It’s far from a perfect parallel, but Gross thinks it’s an example worth studying. He argues that the Habsburg Empire experience shows that the transition to a reasonably stable new currency could take far longer than policymakers expect.

As for what Greece may do if it comes to exiting the euro, a first step is already happening: strict controls on Greek bank withdrawals. But even with current limits, Greece could be unable to pay its bills, which means state workers and retirees wouldn’t get their regular checks, but rather IOUs.

“This will effectively be a new currency,” Gross explains.

Thinking of a printed IOU as currency may sound like a far-fetched idea, but as euros disappear, holders of the IOUs will be forced to use them to get daily necessities.

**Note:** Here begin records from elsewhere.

/-- The slots a subframe carries: aux and the four low bits of the sample field 0, the sample from slot 12 to slot 27, V and U
0, C the channel-status bit, and an even number of 1 bits in slots 4 to 31; its first eight cells are the preamble, Z
11101000, X 11100010 or Y 11100100, and its last cell is 0, so that every preamble is sent after a cell of 0, as the spec
derives: "Every subframe ends with cell 63 = 0". The four words of a frame, sent bit 31 first, are the cells of the left
subframe with preamble Z or X and then of the right one with preamble Y, both with the frame's channel-status bit
(43_spdif.md section 1; 30_encoding.md section 3). -/
def Obligations.FramesCarrySamplesAndParity : Prop :=
  (∀ (s : BitVec 16) (pre : Preamble) (c : Bool),
    (encSubframe s .z c).take 8 = [true, true, true, false, true, false, false, false]
      ∧ (encSubframe s .x c).take 8 = [true, true, true, false, false, false, true, false]
      ∧ (encSubframe s .y c).take 8 = [true, true, true, false, false, true, false, false]
      ∧ (∀ i, i < 8 → slotValue (encSubframe s pre c) i = false)
      ∧ (∀ i, i < 16 → slotValue (encSubframe s pre c) (8 + i) = s.getLsbD i)
      ∧ slotValue (encSubframe s pre c) 24 = false ∧ slotValue (encSubframe s pre c) 25 = false
      ∧ slotValue (encSubframe s pre c) 26 = c
      ∧ ((List.range 28).filter (fun i => slotValue (encSubframe s pre c) i)).length % 2 = 0
      ∧ (encSubframe s pre c).getLast? = some false)
    ∧ ∀ (chstat : Word) (k : Nat) (l r : BitVec 16),
        frameCells (encFrame chstat k l r)
          = encSubframe l (if k = 0 then .z else .x) (if k < 32 then chstat.getLsbD k else false)
            ++ encSubframe r .y (if k < 32 then chstat.getLsbD k else false)

/-- A frame is appended to the held fill buffer, else to the head of FREE, at words 4k to 4k+3; the 192nd frame makes the buffer
ready; with no buffer the frame is dropped and only PKT.dropped is set; every other word of the pool stays (R280). -/
def Obligations.AppendStoresOneFrame : Prop :=
  ∀ (s : State) (l r : BitVec 16),
    (s.spdif.fill = none → s.spdif.free = [] →
        spdifAppend l r s = { s with pkt := { s.pkt with dropped := true } })
      ∧ ∀ (id : Fin 8) (k : Fin 192) (free : List (Fin 8)),
          (s.spdif.fill = some (id, k) ∧ free = s.spdif.free) ∨ (s.spdif.fill = none ∧ s.spdif.free = id :: free ∧ k = 0) →
          ∃ (pool : Mem Word) (d : Spdif), spdifAppend l r s = { s with spdif := d }
            ∧ { d with fill := none, ready := [] }
                = { s.spdif with pool := pool, free := free, fill := none, ready := [] }
            ∧ (k.val = 191 → d.fill = none ∧ d.ready = s.spdif.ready ++ [id])
            ∧ (∀ k' : Fin 192, k'.val = k.val + 1 → d.fill = some (id, k') ∧ d.ready = s.spdif.ready)
            ∧ (∀ (j : Nat) (p : Fin 768), j < 4 → p.val = 4 * k.val + j →
                some (readPool pool id p) = (encFrame s.regs.chstat k.val l r)[j]?)
            ∧ ∀ (id' : Fin 8) (p : Fin 768), id' ≠ id ∨ p.val < 4 * k.val ∨ 4 * k.val + 4 ≤ p.val →
                readPool pool id' p = readPool s.spdif.pool id' p

/-- The TX_IDLE step takes the head of READY and sets TX_RUNNING; with READY empty it is not enabled; it emits no cell and
counts no underrun (43_spdif.md section 3). That a turn of a transmitter which is not enabled changes nothing is the model's
form (log 2). -/
def Obligations.TransmitterStartsOnAReadyBuffer : Prop :=
  ∀ s : State, s.txSeq = .idle →
    (s.spdif.ready = [] → enabled .spdifTx s = false ∧ agentStep .spdifTx s = .next s)
      ∧ ∀ id rest, s.spdif.ready = id :: rest → enabled .spdifTx s = true
          ∧ agentStep .spdifTx s
              = .next { s with
                  spdif := { s.spdif with ready := rest, running := true }, txSeq := .run (.buffer id) ⟨0, by omega⟩ }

“It becomes a currency once you say, ‘OK if I receive an IOU from the government, because I’m a pensioner, then I can take it to the grocery store and exchange it for groceries,’ ” says Martin Baily, senior fellow at the Brookings Institution and a former chair of the White House’s Council of Economic Advisers.

But that still isn’t tangible money, just a quasi-currency. To really bring drachmas back from the dead, Greece must eventually print real notes: drachmas or something else. That could happen in a wealthy Athens suburb, where there’s a stately building with a lovely mountain backdrop. It belongs to the Bank of Greece and prints euros now. But it printed drachmas before and could potentially do so again.

If Greece expects the drachma to work, however, the country will need to make significant changes. 

“The Greeks are going to need internal reforms; they’re going to need political and financial transparency within their state; they’re going to need accounting standards,” says Jacob Soll, a history and accounting professor at the University of Southern California.

Paper money will likely be less of a concern than how the new currency is exchanged for euros, which is what regular Greeks have their bank accounts in. Their money could be frozen until it is converted to the new currency. And that conversion may not happen at a market rate.

“You’re likely to get something less, what would be typically called the official rate,” says Carmen Reinhart, international finance professor at Harvard’s John F. Kennedy School of Government.

That means Greeks could see their savings devalued, and life would become much more difficult, perhaps for a very long time. That’s why the prospect of a Greek exit, still hypothetical, is taken lightly by no one.